Валера аж голову вскинул, как боевой конь:
— Так, а я чё? Я только «за»!
— Чего «за»? За — что?
Сироткин потёрся левой скулой о плечо и, понизив голос, пояснил:
— Ну, если тема какая возникнет… то я — «за».
— Какая тема?
— Ну, соскочить, там… Или вообще…
— «Вообще»… — передразнил бывшего ефрейтора Глинский. — Вон Наваз уже соскочил. И ещё парочку с собой прихватил. Вот тебе и «вообще».

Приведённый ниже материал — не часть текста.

/-- A class record of Table 8.2: shares, deadline, cap, exemption. -/
def mkClass (quay dram tile xfer dl cap : Nat) (exempt : Bool) : BitVec 128 :=
  place 128 11 (BitVec.ofNat 11 quay) ||| place 128 22 (BitVec.ofNat 11 dram) ||| place 128 33 (BitVec.ofNat 11 tile) |||
  place 128 44 (BitVec.ofNat 11 xfer) ||| place 128 55 (BitVec.ofNat 12 dl) ||| place 128 67 (BitVec.ofNat 13 cap) |||
  place 128 80 (bit1 exempt)

/-- The class record of a class (R235, Table 8.2). -/
def classRec (s : State) (c : Nat) : BitVec 128 :=
  match (sectionRecs s 4)[c]? with
  | some r => r
  | none => match c with
    | 0 => mkClass 832 640 448 0 0xFFF 4096 false
    | 251 => mkClass 0 0 0 0 0x03E 64 true
    | 252 => mkClass 0 16 16 0 0xFFF 64 true
    | 253 => mkClass 32 128 128 0 0xFFF 512 true
    | 254 => mkClass 96 160 352 768 0xFFF 1024 true
    | 255 => mkClass 64 80 80 256 0xFFF 1024 true
    | _ => mkClass 0 0 0 0 0xFFF 256 false

/-- OUT_CAP of a class. -/
def outCap (s : State) (c : Nat) : Nat := fieldNat (classRec s c) 79 67
/-- The share of a class of resource 0 QUAY, 1 DRAM, 2 TILE, 3 XFER. -/
def share (s : State) (c res : Nat) : Nat := fieldNat (classRec s c) (21 + 11 * res) (11 + 11 * res)

/-- The role of a tile: 0 decompressor, 1 compressor, 2 mover, 3 scrubber helper (R365). -/
def tileRole (s : State) (t : Nat) : Nat :=
  match (sectionRecs s 7)[t / 32]? with
  | some r => fieldNat r (4 * (t % 32) + 3) (4 * (t % 32))
  | none => let i := t % 48 % 12; if i ≤ 4 then 0 else if i ≤ 8 then 1 else 2

/-- The power group of a switchable domain (R366, Table 13.5). -/
def domGroup (s : State) (n : Nat) : Nat :=
  match (sectionRecs s 6)[n / 32]? with
  | some r => fieldNat r (4 * (n % 32) + 3) (4 * (n % 32))
  | none =>
    if n < 96 then n % 48 / 8 else if n < 128 then 8 else if n < 144 then 9 else if n < 148 then 10
    else if n < 150 then 11 else 15

/-- The REGION records (Table 13.7): code, first DFA, frames. -/
def regions (s : State) : List (Nat × Nat × Nat) :=
  (recsOf s 2 0x22).map (fun r => (fieldNat r 15 8, fieldNat r 46 16, fieldNat r 78 47))

/-- The region that holds a frame. -/
def regionOf (s : State) (dfa : Nat) : Option (Nat × Nat × Nat) :=
  (regions s).find? (fun r => r.2.1 ≤ dfa && dfa < r.2.1 + r.2.2)

/-- The channel sets, in ascending DFA order (R132), with the capacities of the trained DIMMs. -/
def chanSets (s : State) : List ChanSet :=
  ((List.range 4).filterMap (fun k => (recsOf s 2 0x20).find? (fun r => fieldNat r 9 8 = k))).map
    (parseChanSet (fun c => (chan s c).pop.gib))

/-- Frames of all channel sets. -/
def totalFrames (s : State) : Nat := ((chanSets s).map ChanSet.frames).foldl (· + ·) 0

/-- The ROW_MASK of an address bit of a channel (R134): its register. -/
def xmaskOf (s : State) (c i : Nat) : BitVec 17 := sget 0 (chan s c).xmap i

/-- The coordinates of a DRAM line address; none beyond the last set. -/
def coord (s : State) (addr : Nat) : Option Coord :=
  (chanOf (chanSets s) addr).map (fun (c, a) =>
    coordOf c (chan s c).pop.rankBits (chan s c).pop.cidBits (xmaskOf s c) a)

/-- LOC of a DRAM line address, with a device (R444). -/
def locOf (s : State) (addr : Nat) (dev : Nat) : BitVec 43 :=
  match coord s addr with
  | some c => mkLoc c.ch c.sub c.rank c.cid c.bg c.ba c.row c.col dev
  | none => mkLoc 0 0 0 0 0 0 0 0 dev

/-- The die of a frame (R67). -/
def dieOf (s : State) (dfa : Nat) : Nat :=
  match chanOf (chanSets s) (dfa * 64) with
  | some (c, _) => c / 8
  | none => 0

/-! ## Events (R448 to R451) -/

/-- An implemented event ID (Table 16.6, R448). -/
def eventImpl (h : Bool) (id : Nat) : Bool :=
  if id < 0x100 then causeImpl id || 0xFC ≤ id
  else if id < 0x500 then true
  else if id < 0x700 then (id - 0x500) / 32 < (if h then 8 else 16) && (id - 0x500) % 32 < 24
  else if id < 0x900 then (id - 0x700) / 32 < (if h then 8 else 16) && (id - 0x700) % 32 < 24
  else if id < 0x980 then (id - 0x900) / 32 < (if h then 2 else 4) && (id - 0x900) % 32 < 24
  else if id < 0x9A0 then (id - 0x980) / 16 < (if h then 1 else 2)
  else if id < 0x9C0 then (id - 0x9A0) / 16 < (if h then 1 else 2)
  else if id < 0xA26 then
    let n := (id - 0x9C0) / 2
    if h then n < 3 + 16 || (35 ≤ n && n < 43) else n < 51
  else if 0xD00 ≤ id && id < 0x1000 then (id - 0xD00) / 8 < (if h then 48 else 96)
  else false

/-- A sampler that runs counts the advances of the event it watches (R454). -/
def smpAdd (id n : Nat) (m : SMap Sampler) : SMap Sampler :=
  m.map (fun e => if e.2.cfg.getLsbD 31 && fieldNat e.2.cfg 11 0 = id then (e.1, { e.2 with count := e.2.count + n }) else e)

/-- Advance an event by `n`, saturating at 2^48 - 1 (R449). An event that is not implemented does not count. -/
def evAdd (id n : Nat) (s : State) : State :=
  if eventImpl s.fuse.variantH id then
    { s with ev.count := sset 0 s.ev.count id (BitVec.ofNat 48 (min ((sget 0 s.ev.count id).toNat + n) (2 ^ 48 - 1))),
             mgt.smp := smpAdd id n s.mgt.smp }
  else s

def evDch (c e : Nat) (s : State) : State := evAdd (0x500 + 32 * c + e) 1 s
def evQb (b e : Nat) (s : State) : State := evAdd (0x700 + 32 * b + e) 1 s
def evAfl (p e : Nat) (s : State) : State := evAdd (0x900 + 32 * p + e) 1 s
def evPe (p e : Nat) (s : State) : State := evAdd (0x980 + 16 * p + e) 1 s
def evMgt (m e : Nat) (s : State) : State := evAdd (0x9A0 + 16 * m + e) 1 s
def evPp (n e : Nat) (s : State) : State := evAdd (0x9C0 + 2 * n + e) 1 s
def evTile (t e n : Nat) (s : State) : State := evAdd (0xD00 + 8 * t + e) n s

/-- A tile has served units (R448, R453): `n` units of `inp` 64-byte units of input took `pay` payload cycles and `ovh` cycles of
overhead; a unit that fails is overhead throughout. -/
def tileUnits (t n inp pay ovh : Nat) (ok : Bool) (s : State) : State :=
  let s := if ok then evTile t 0 pay (evTile t 1 ovh (evTile t 4 n s)) else evTile t 1 (pay + ovh) (evTile t 6 1 s)
  evTile t 5 inp s
/-- A tile has decoded one line from `inp` granules (Table 3.7): 4 cycles for the header checks, then 12, or 2 for a zero or a poisoned
line. -/
def tileLine (t inp : Nat) (poison ok : Bool) (s : State) : State :=
  if poison || inp ≤ 1 then tileUnits t 1 inp 0 6 ok s else tileUnits t 1 inp 12 4 ok s

/-- ALERT (bit 1) and NOTIFY (bit 0) of an event at their HW reset (R451). -/
def evCtlReset (id : Nat) : BitVec 2 :=
  if id = 0xFE then 3
  else if 0xFC ≤ id && id ≤ 0xFF then 1
  else if id < 0xFC then (if causeImpl id && causeClass (BitVec.ofNat 8 id) ≠ 0 then 1 else 0)
  else if id = 0x9A0 || id = 0x9B0 then 1 else 0

/-- ALERT and NOTIFY of an event. -/
def evCtl (s : State) (id : Nat) : BitVec 2 := (sget none s.ev.ctl id).getD (evCtlReset id)

/-- R450: an event is pending while ACK ≠ COUNT. -/
def evPending (s : State) (id : Nat) : Bool := sget 0 s.ev.count id ≠ sget 0 s.ev.ack id

/-- R452: the level that ALERT_N has: asserted while FATAL_ANY or an event with ALERT is pending. -/
def alertLevel (s : State) : Bool :=
  evPending s 0xFF || (s.ev.count.any (fun e => evPending s e.1 && (evCtl s e.1).getLsbD 1)) ||
  (s.ev.ack.any (fun e => evPending s e.1 && (evCtl s e.1).getLsbD 1))

/-- Drive ALERT_N (R452). -/
def driveAlert (s : State) : State := { s with pin.alert := alertLevel s }

/-! ## The error log (R444 to R446) -/

/-- A condition is detected: its entry goes to the log writer, at most 16 of one cause of one block in a 1 ms
window; a further occurrence only advances the cause's event (R446). -/
def logIt (r : LogRec) (s : State) : State :=
  let k := r.src.toNat * 256 + r.cause.toNat
  if sget 0 s.log.rate k < 16 then
    { s with log.inbox := s.log.inbox ++ [logEntry r s.time.tide], log.rate := sset 0 s.log.rate k (sget 0 s.log.rate k + 1) }
  else evAdd r.cause.toNat 1 { s with ev.lastSlot := sset none s.ev.lastSlot r.cause.toNat none,
                                      ev.lastClass := sset 0 s.ev.lastClass r.cause.toNat (r.cls.getD (causeClass r.cause)) }

/-! ## Packets to link partners (R288, R291, R304) -/

/-- A port carries traffic: ACTIVE, or RETRAIN, which stops flits only for its duration (R276). -/
def portUp (s : State) (p : Nat) : Bool := (portOf s p).st = .active || (portOf s p).st = .retrain

/-- Put a packet into a port's egress queue. A port that is down drops it, unless it holds its state (R288, R291). -/
def sendPkt (p : Nat) (k : Pkt) (s : State) : State :=
  if portUp s p || (portOf s p).held then modPort p (fun q => { q with egress := q.egress ++ [k] }) s else s

/-- The port toward a node: the port whose partner it is, by training or by PARTNER_ID, else a port to a switch, else
the first port that is up, else port 0 (log entry 20). -/
def portTo (s : State) (n : Node) : Nat :=
  let ps := List.range (numPorts s)
  match ps.find? (fun p => (portOf s p).partnerUp && partnerNode (portOf s p) = n) with
  | some p => p
  | none => match ps.find? (fun p => paramAt s 0x09 5 p = 2 ^ 17 + n.toNat) with
    | some p => p
    | none => match ps.find? (fun p => portUp s p && partnerRole (portOf s p) = 2) with
      | some p => p
      | none => (ps.find? (fun p => portUp s p)).getD 0

/-- Send a message to the partner of every trained port (R313). -/
def sendAll (op : BitVec 8) (body : BitVec 86) (s : State) : State :=
  (List.range (numPorts s)).foldl (fun t p =>
    if portUp t p then sendPkt p { hdr := msgHdr op (partnerNode (portOf t p)) (nodeId t) body } t else t) s

/-! ## Persistence Assured (R189, R190) -/

/-- D in pages: the pages with DIRTY = 1 (R191). -/
def dirtyPages (s : State) : Nat := (s.quay.desc.filter (fun e => dDirty e.2)).length

/-- The SSDs of the ledger set: the SSD records of the harness (R197). -/
def ssdIndices (s : State) : List Nat := (recsOf s 9 0x38).map (fun r => fieldNat r 12 8)

/-- An SSD that is not marked failed. -/
def liveSsds (s : State) : List Nat := (ssdIndices s).filter (fun i => !(ssdOf s i).failed)


/-- R208: a segment is free when its live count is 0 and its SEQ is at or below MAP_HORIZON. -/
def segFree (s : State) (seq : Nat) (g : Segment) : Bool := g.live = 0 && seq ≤ s.led.horizon.toNat

/-- R197: free segments on the SSDs of the set that are not marked failed. -/
def freeSegments (s : State) : Nat :=
  let n := match s.led.manifest with | some m => m.segCount.toNat | none => 0
  n * (liveSsds s).length -
    (s.led.segs.filter (fun e => match e.2 with
      | some g => !segFree s e.1 g && (liveSsds s).contains g.ssd.toNat
      | none => false)).length

/-- e_store as AON reports it, in mJ: 0 J while the PPD link is down (R434). -/
def aonEStore (s : State) : Nat := if s.ppd.linkUp then s.ppd.eStore.toNat else 0

/-- The reasons of Table 7.1, bits [7:1], with bit [0] set when none holds. -/
def paReasons (s : State) : BitVec 8 :=
  let d := dirtyPages s
  let b1 := s.aon.mode ≠ .service
  let b2 : Bool := s.led.c = 0
  let b3 : Bool := s.led.c < d
  let b4 := !(pch s 2).qual
  let b5 := (liveSsds s).isEmpty || (liveSsds s).any (fun i => !(ssdOf s i).ready || (ssdOf s i).critical)
  let b6 : Bool := freeSegments s * 240 * 4096 * 4 < 5 * param s 0x07 0
  let b7 := !s.led.segTable
  let r : BitVec 8 := place 8 1 (bit1 b1) ||| place 8 2 (bit1 b2) ||| place 8 3 (bit1 b3) ||| place 8 4 (bit1 b4) |||
    place 8 5 (bit1 b5) ||| place 8 6 (bit1 b6) ||| place 8 7 (bit1 b7)
  if r = 0 then 1 else r

/-- The device reports Persistence Assured (R189): what a completion formed now carries (R190). -/
def assured (s : State) : Bool := (paReasons s).getLsbD 0

/-- Bring AON_PERSIST_STAT up to date; a change of ASSURED raises CHANGE_COUNT and sends PERSIST_STATE (R190, R313). -/
def refreshPA (s : State) : State :=
  let new := paReasons s
  let old := s.aon.paBits
  let t := { s with aon.paBits := new }
  if new.getLsbD 0 = old.getLsbD 0 then t
  else
    let t := { t with aon.changeCount := t.aon.changeCount + 1 }
    sendAll 0x72 (place 86 0 (bit1 (new.getLsbD 0)) ||| place 86 1 t.aon.changeCount ||| place 86 17 (new.extractLsb' 1 7)) t

/-! ## Modes (R387, R388) -/

def modeCode : Mode → Nat
  | .stall => 0 | .harnessing => 1 | .service => 2 | .drain => 3
  | .holdup => 4 | .watch => 5 | .recovery => 6 | .maintenance => 7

Некоторое время они, сопя и покряхтывая, тащили волокушу молча. Наконец, Борис спросил:
— И много среди наших таких?
— Каких?
— Которые «за».
Сироткин еле заметно улыбнулся, показав дыру от трех выбитых зубов:
— Ну пара нормальных мужиков есть. Надёжных.
— И кто же?
— Не сдашь?
Глинский хмыкнул:
— Да ты уже на себя наговорил — хватит под завязку. Да ещё понос твой. Был бы мне резон тебя сдавать, я б уже вертухаям свистнул… Ты определись, парень. То помочь просишь, то не доверяешь… Прими решение.
Валера опустил голову:
— Одно дело — я сам, другое — пацаны.
«Надо же! — чуть не вслух восхитился Борис. — А мозги-то у парня ещё работают! Может, и правда, его эта „дурь“ меньше цепляет». Вслух он, однако, ничего не сказал, решив не давить на Сироткина. Захочет — сам скажет. И Валера сказал:
— Ну, надежные пацаны — это Абдулсалим и Хафизулла.
— А по-русски?
— Так… ну, Серега и Костя…
— И чего — Серега и Костя? Рожай, милый, мы почти пришли!
До свалки оставалось действительно всего ничего, и ленинградец Джелалуддин заторопился, будто решив всё же нырнуть с обрыва:
— Ну пацаны всё время Наваза вспоминают, афганца этого. Спорят, как надо было делать…
— И как же?
— Ну вариантов много разных. А ещё Костя говорит, что надо по этой теме с тобой посоветоваться…
— Со мной? С чего это?
— А он говорит, что ты офицер. Значит, умный. Можешь помочь.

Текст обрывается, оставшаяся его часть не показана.